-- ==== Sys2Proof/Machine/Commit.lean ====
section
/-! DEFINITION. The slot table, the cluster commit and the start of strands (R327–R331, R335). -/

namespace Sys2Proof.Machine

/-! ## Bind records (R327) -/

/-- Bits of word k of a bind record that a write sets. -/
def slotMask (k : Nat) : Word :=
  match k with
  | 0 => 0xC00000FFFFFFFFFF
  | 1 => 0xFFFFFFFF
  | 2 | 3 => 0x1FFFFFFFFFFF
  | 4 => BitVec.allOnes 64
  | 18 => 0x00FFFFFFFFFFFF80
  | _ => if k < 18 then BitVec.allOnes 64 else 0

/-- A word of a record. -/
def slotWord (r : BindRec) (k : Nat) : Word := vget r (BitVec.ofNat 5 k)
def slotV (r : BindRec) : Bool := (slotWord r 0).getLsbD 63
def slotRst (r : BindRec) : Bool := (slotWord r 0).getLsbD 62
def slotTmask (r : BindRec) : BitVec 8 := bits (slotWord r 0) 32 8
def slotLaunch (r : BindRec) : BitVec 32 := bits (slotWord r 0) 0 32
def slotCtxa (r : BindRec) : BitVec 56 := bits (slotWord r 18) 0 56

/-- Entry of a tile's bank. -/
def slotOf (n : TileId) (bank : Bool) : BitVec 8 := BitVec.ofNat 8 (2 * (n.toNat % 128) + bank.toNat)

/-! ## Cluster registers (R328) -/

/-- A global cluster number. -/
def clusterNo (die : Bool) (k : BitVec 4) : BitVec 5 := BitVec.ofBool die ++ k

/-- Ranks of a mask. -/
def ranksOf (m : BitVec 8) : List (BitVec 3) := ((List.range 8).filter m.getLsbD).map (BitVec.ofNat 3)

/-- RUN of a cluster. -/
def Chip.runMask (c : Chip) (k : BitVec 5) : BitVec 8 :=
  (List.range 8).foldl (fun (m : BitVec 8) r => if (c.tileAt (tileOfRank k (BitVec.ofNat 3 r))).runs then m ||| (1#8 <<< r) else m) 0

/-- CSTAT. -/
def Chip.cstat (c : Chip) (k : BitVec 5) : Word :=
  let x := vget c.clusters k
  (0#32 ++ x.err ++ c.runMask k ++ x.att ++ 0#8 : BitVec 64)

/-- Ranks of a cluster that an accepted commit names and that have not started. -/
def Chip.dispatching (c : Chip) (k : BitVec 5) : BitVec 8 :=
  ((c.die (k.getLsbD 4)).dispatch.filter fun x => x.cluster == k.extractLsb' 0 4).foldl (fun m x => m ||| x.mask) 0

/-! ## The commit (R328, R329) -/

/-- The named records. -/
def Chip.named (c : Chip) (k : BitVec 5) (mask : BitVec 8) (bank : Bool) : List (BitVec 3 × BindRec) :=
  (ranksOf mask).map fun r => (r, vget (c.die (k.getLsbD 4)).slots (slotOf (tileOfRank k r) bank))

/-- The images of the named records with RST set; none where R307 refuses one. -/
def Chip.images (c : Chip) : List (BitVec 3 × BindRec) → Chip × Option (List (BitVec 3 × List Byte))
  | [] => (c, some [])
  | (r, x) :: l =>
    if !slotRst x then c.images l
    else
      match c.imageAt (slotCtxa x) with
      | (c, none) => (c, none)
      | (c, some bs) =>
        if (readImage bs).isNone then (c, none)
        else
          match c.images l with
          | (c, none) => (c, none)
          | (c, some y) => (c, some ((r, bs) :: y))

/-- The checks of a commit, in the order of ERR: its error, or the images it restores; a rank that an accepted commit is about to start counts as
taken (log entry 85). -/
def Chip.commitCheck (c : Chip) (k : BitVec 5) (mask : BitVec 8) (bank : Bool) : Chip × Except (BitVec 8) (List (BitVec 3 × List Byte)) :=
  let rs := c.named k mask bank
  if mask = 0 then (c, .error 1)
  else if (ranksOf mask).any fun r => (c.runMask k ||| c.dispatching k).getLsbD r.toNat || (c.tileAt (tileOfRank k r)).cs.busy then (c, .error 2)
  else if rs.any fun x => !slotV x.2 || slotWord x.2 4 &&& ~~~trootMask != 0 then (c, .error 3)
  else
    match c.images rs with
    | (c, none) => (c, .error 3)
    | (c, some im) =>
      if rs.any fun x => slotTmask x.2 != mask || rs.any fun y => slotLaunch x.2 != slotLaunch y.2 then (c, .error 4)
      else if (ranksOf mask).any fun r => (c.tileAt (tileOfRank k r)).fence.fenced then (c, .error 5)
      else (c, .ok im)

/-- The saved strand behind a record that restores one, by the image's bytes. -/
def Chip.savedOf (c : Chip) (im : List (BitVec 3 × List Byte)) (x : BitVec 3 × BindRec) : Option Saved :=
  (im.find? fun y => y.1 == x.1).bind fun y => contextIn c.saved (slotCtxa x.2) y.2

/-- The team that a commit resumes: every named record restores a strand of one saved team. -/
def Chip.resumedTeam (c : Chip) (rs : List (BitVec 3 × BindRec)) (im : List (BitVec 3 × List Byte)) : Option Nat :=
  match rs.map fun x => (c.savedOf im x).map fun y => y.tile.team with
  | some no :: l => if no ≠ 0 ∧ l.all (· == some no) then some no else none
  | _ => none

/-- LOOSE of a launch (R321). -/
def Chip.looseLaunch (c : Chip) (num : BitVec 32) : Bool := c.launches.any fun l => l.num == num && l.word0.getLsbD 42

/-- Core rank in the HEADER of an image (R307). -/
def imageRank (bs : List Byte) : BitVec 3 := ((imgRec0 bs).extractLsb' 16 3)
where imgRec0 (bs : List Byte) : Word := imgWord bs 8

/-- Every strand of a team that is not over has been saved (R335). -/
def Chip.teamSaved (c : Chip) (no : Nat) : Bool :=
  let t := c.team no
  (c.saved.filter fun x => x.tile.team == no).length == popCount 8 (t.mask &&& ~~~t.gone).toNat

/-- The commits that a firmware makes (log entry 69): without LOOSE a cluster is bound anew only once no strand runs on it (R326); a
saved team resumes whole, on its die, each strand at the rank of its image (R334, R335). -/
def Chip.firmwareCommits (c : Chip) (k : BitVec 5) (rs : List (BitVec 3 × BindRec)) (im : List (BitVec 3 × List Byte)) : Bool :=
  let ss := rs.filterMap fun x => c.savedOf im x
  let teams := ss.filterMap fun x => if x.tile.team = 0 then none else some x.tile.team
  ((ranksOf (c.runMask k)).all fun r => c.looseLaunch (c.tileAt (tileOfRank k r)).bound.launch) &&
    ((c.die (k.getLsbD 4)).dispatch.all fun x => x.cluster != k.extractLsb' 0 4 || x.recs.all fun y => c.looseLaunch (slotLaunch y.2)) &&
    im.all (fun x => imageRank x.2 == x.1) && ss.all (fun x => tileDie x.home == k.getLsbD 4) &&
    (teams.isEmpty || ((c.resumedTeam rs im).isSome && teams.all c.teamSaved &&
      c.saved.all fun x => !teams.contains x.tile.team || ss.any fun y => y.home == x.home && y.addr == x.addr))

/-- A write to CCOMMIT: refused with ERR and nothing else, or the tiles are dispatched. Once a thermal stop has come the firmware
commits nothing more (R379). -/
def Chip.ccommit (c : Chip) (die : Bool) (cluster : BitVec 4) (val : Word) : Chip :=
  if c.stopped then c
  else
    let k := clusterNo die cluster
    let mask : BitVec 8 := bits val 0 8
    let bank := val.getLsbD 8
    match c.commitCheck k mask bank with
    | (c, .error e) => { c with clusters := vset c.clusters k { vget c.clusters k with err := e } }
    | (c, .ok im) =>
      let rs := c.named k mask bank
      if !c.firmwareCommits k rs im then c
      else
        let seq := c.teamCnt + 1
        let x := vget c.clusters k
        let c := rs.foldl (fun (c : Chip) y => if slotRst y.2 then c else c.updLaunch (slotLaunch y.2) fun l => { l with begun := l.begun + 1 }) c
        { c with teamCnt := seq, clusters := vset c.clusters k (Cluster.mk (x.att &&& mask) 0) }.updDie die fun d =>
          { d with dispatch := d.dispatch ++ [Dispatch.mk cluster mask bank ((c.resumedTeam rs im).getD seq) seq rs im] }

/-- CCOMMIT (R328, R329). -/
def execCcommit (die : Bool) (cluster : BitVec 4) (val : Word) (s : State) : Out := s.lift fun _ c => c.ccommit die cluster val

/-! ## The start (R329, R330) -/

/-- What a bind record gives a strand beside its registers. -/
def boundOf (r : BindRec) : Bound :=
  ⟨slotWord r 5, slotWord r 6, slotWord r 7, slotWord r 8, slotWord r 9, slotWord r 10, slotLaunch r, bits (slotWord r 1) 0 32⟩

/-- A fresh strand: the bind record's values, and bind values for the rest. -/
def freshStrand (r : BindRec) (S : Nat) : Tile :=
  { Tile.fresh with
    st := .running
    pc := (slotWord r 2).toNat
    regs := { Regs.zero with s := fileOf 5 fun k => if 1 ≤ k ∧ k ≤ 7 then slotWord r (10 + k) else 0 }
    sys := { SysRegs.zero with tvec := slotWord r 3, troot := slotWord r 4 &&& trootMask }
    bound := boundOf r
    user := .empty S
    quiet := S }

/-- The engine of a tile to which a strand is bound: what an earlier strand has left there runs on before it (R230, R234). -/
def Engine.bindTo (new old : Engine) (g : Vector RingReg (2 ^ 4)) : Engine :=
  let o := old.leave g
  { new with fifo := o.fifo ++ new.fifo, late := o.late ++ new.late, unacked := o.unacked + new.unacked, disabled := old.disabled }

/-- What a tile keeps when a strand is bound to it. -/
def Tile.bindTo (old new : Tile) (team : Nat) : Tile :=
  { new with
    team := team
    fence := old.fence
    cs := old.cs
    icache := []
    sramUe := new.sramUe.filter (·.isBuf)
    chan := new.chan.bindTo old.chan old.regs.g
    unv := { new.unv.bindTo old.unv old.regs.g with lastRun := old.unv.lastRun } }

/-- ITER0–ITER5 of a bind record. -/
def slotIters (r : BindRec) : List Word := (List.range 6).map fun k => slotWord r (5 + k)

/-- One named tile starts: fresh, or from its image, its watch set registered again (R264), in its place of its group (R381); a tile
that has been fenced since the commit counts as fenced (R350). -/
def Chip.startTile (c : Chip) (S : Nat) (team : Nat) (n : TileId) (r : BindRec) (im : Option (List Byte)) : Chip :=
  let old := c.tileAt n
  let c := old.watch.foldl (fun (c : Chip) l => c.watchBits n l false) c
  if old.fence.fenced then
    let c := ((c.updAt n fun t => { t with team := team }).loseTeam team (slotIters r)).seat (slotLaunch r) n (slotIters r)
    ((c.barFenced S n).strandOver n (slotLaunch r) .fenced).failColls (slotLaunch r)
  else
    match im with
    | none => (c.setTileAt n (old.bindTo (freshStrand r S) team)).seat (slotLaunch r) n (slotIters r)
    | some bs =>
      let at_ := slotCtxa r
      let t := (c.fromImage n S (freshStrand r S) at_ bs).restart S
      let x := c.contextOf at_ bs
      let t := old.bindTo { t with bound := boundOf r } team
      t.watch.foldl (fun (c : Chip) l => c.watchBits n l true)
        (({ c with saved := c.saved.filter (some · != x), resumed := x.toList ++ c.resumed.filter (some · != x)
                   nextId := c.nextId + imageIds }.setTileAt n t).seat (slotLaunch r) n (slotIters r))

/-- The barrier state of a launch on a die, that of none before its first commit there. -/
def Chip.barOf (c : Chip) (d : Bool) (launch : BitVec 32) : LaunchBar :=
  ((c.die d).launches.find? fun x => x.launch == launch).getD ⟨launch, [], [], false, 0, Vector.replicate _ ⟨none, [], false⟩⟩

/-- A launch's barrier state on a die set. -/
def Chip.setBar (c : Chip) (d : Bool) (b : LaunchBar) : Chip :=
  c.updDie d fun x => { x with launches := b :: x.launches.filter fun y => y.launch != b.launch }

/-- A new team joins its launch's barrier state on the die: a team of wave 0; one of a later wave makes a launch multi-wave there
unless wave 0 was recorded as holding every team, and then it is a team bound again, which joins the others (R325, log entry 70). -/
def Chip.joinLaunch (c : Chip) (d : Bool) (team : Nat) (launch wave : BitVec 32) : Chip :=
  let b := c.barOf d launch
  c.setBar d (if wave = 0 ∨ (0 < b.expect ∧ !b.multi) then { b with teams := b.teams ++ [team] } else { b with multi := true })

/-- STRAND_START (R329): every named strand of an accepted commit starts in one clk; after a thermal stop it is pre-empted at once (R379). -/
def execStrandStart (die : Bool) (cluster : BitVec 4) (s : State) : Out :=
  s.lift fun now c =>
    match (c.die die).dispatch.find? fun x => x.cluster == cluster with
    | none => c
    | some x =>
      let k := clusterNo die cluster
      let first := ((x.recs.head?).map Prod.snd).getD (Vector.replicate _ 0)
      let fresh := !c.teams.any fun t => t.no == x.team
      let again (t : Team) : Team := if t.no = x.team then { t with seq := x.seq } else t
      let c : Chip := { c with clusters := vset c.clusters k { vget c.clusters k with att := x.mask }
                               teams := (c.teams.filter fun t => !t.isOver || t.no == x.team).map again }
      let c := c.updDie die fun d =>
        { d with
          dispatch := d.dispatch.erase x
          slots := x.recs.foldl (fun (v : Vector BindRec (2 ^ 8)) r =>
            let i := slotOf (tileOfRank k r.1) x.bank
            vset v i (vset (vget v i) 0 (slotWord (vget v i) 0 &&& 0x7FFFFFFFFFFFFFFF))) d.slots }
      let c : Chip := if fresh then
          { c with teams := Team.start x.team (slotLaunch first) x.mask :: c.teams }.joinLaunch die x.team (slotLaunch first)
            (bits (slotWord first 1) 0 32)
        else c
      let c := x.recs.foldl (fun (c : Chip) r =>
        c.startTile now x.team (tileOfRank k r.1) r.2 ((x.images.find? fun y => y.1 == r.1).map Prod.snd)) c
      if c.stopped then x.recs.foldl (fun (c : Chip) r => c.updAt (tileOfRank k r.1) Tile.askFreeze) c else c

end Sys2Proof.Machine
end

**EXERCISE:** Above are the lines; repeat exactly the ones from the line containing "c.resumed.filter (some · != x)" down to the line containing "def Chip.barOf (c", both inclusive.

**FINAL ANSWER:**
        (({ c with saved := c.saved.filter (some · != x), resumed := x.toList ++ c.resumed.filter (some · != x)
                   nextId := c.nextId + imageIds }.setTileAt n t).seat (slotLaunch r) n (slotIters r))

/-- The barrier state of a launch on a die, that of none before its first commit there. -/
def Chip.barOf (c : Chip) (d : Bool) (launch : BitVec 32) : LaunchBar :=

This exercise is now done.